'''

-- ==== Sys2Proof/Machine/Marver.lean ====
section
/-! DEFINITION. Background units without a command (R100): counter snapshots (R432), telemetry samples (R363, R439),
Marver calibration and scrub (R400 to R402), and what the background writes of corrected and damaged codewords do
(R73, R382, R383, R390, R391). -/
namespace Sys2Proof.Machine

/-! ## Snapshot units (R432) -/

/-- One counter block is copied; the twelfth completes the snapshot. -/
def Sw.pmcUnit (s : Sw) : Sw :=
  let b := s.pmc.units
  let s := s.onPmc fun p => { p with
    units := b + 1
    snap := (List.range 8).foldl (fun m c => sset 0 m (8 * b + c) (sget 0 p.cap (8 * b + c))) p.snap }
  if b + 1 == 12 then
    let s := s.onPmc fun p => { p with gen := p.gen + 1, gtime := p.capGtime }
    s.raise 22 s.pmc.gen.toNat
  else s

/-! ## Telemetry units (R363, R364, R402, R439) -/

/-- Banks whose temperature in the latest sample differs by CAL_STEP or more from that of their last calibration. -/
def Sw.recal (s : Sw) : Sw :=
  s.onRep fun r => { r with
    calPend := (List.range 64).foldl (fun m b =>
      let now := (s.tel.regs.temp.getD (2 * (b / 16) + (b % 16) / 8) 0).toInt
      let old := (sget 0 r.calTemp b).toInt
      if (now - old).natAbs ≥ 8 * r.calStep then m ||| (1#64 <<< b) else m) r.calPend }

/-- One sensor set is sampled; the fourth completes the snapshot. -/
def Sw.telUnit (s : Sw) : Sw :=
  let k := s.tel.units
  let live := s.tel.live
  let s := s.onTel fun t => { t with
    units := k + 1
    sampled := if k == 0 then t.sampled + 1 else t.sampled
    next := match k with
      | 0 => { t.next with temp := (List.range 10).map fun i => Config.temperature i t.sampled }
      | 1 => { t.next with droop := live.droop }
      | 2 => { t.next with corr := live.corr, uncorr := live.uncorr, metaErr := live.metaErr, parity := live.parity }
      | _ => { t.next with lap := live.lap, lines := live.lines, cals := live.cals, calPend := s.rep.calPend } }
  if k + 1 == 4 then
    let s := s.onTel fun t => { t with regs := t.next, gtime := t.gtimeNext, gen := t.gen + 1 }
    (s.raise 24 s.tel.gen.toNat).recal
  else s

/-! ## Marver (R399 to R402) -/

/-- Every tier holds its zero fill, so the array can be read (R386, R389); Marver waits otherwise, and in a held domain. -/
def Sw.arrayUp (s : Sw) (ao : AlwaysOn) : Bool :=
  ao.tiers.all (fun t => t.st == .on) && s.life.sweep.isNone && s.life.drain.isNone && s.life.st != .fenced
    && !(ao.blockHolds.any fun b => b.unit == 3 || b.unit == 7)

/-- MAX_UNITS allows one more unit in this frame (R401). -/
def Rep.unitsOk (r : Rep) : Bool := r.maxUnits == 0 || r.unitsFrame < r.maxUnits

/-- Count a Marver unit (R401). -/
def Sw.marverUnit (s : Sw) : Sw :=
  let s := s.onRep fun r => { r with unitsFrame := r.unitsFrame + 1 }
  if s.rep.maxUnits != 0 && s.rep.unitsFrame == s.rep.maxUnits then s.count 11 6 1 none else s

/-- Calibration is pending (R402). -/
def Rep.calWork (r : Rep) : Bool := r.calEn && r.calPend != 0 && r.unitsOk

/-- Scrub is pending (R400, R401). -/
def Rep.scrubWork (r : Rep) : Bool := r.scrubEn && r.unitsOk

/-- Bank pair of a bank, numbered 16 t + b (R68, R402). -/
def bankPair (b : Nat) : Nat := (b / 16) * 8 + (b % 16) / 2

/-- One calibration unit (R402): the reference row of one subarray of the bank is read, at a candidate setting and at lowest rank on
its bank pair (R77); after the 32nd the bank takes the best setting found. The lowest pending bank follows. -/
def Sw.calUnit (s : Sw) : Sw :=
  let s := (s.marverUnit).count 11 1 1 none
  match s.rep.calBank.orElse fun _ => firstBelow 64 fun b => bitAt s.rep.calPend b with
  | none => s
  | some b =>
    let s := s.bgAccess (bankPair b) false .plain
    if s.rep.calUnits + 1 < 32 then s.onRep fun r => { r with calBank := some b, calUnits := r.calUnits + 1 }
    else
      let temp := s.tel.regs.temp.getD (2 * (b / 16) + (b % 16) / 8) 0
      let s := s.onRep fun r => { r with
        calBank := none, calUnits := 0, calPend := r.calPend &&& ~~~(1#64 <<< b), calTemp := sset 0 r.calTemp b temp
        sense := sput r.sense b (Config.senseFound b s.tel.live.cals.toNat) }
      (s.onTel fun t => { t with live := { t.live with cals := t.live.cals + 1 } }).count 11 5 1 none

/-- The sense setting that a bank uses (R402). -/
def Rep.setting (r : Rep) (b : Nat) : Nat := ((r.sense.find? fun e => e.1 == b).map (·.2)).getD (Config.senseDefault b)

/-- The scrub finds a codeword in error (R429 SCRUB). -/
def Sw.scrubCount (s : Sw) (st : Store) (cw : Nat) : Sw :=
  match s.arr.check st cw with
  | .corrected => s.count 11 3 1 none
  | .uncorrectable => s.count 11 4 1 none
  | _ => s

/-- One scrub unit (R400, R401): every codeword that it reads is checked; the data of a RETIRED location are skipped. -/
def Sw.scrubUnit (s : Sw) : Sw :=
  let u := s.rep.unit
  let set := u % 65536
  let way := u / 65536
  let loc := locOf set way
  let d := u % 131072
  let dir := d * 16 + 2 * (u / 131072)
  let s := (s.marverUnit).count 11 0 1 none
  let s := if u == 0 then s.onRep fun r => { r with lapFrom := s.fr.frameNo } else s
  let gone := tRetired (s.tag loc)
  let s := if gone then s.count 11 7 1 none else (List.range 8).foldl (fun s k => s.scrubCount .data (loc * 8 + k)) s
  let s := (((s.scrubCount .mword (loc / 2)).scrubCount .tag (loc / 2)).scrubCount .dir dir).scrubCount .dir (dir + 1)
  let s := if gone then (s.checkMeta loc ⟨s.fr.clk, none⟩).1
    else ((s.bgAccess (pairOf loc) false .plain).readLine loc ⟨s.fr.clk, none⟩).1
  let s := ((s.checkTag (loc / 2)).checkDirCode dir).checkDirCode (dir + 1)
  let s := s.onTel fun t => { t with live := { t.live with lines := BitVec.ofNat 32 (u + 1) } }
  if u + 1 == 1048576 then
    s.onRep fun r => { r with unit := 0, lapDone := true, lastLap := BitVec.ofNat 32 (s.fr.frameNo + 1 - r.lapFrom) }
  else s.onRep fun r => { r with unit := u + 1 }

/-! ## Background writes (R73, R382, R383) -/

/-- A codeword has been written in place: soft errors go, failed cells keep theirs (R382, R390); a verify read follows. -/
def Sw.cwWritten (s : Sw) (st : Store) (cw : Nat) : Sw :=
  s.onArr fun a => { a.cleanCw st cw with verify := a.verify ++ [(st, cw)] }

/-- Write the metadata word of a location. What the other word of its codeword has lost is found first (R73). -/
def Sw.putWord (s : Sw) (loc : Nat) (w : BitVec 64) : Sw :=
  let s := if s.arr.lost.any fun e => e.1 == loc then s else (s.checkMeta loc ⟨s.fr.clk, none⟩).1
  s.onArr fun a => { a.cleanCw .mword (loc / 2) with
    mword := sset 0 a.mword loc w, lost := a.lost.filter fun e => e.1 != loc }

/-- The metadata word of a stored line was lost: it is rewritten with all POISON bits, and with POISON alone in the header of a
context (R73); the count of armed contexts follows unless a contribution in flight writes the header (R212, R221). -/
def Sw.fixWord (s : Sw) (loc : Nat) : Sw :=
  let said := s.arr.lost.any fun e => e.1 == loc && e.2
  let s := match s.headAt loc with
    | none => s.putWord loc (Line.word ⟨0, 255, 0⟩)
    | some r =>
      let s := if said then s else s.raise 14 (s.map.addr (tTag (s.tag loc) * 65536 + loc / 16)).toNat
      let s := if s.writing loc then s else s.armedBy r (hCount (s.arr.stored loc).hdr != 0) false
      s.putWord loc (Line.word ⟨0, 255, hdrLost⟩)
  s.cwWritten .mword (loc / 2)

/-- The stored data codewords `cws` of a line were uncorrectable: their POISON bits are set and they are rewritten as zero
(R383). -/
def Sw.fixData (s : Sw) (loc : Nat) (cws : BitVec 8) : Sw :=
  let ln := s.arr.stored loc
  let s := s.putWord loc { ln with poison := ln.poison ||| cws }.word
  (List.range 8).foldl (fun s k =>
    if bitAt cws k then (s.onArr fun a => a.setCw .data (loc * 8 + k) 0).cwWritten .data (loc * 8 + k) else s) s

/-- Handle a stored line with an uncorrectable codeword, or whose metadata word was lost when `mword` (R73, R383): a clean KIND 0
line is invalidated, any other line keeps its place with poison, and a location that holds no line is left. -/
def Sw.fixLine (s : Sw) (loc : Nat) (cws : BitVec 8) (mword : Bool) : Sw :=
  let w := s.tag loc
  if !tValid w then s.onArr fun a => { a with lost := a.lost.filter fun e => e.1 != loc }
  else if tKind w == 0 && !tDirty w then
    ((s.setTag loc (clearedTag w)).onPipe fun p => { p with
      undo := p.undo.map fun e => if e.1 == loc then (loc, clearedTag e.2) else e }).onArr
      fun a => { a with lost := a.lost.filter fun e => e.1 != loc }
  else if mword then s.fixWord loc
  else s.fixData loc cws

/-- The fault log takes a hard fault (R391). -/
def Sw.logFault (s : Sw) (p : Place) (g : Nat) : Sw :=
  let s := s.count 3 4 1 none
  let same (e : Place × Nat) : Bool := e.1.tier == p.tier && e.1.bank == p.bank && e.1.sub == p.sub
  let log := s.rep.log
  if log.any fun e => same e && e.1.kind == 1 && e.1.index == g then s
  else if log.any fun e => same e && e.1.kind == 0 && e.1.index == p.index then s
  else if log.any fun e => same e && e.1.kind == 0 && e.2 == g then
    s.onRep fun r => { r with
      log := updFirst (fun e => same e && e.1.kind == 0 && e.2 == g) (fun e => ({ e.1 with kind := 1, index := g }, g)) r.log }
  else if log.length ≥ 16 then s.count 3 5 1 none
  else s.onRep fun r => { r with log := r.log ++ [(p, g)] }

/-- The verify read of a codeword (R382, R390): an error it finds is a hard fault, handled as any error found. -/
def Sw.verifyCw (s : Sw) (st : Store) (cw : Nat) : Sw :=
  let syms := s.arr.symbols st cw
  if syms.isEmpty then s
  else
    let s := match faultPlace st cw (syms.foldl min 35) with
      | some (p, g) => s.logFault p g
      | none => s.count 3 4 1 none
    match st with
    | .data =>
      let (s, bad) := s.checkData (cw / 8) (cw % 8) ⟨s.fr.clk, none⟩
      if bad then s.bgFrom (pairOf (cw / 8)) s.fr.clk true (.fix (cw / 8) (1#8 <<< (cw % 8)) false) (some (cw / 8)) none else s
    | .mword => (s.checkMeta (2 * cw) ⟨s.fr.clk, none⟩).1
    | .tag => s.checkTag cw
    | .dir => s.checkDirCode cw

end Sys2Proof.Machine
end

'''

▶ _What to do_: The line containing "next := match k with" marks the end: copy exactly every line from the top of the data above down to it, that line included.

▶ _Output for this task_:
-- ==== Sys2Proof/Machine/Marver.lean ====
section
/-! DEFINITION. Background units without a command (R100): counter snapshots (R432), telemetry samples (R363, R439),
Marver calibration and scrub (R400 to R402), and what the background writes of corrected and damaged codewords do
(R73, R382, R383, R390, R391). -/
namespace Sys2Proof.Machine

/-! ## Snapshot units (R432) -/

/-- One counter block is copied; the twelfth completes the snapshot. -/
def Sw.pmcUnit (s : Sw) : Sw :=
  let b := s.pmc.units
  let s := s.onPmc fun p => { p with
    units := b + 1
    snap := (List.range 8).foldl (fun m c => sset 0 m (8 * b + c) (sget 0 p.cap (8 * b + c))) p.snap }
  if b + 1 == 12 then
    let s := s.onPmc fun p => { p with gen := p.gen + 1, gtime := p.capGtime }
    s.raise 22 s.pmc.gen.toNat
  else s

/-! ## Telemetry units (R363, R364, R402, R439) -/

/-- Banks whose temperature in the latest sample differs by CAL_STEP or more from that of their last calibration. -/
def Sw.recal (s : Sw) : Sw :=
  s.onRep fun r => { r with
    calPend := (List.range 64).foldl (fun m b =>
      let now := (s.tel.regs.temp.getD (2 * (b / 16) + (b % 16) / 8) 0).toInt
      let old := (sget 0 r.calTemp b).toInt
      if (now - old).natAbs ≥ 8 * r.calStep then m ||| (1#64 <<< b) else m) r.calPend }

/-- One sensor set is sampled; the fourth completes the snapshot. -/
def Sw.telUnit (s : Sw) : Sw :=
  let k := s.tel.units
  let live := s.tel.live
  let s := s.onTel fun t => { t with
    units := k + 1
    sampled := if k == 0 then t.sampled + 1 else t.sampled
    next := match k with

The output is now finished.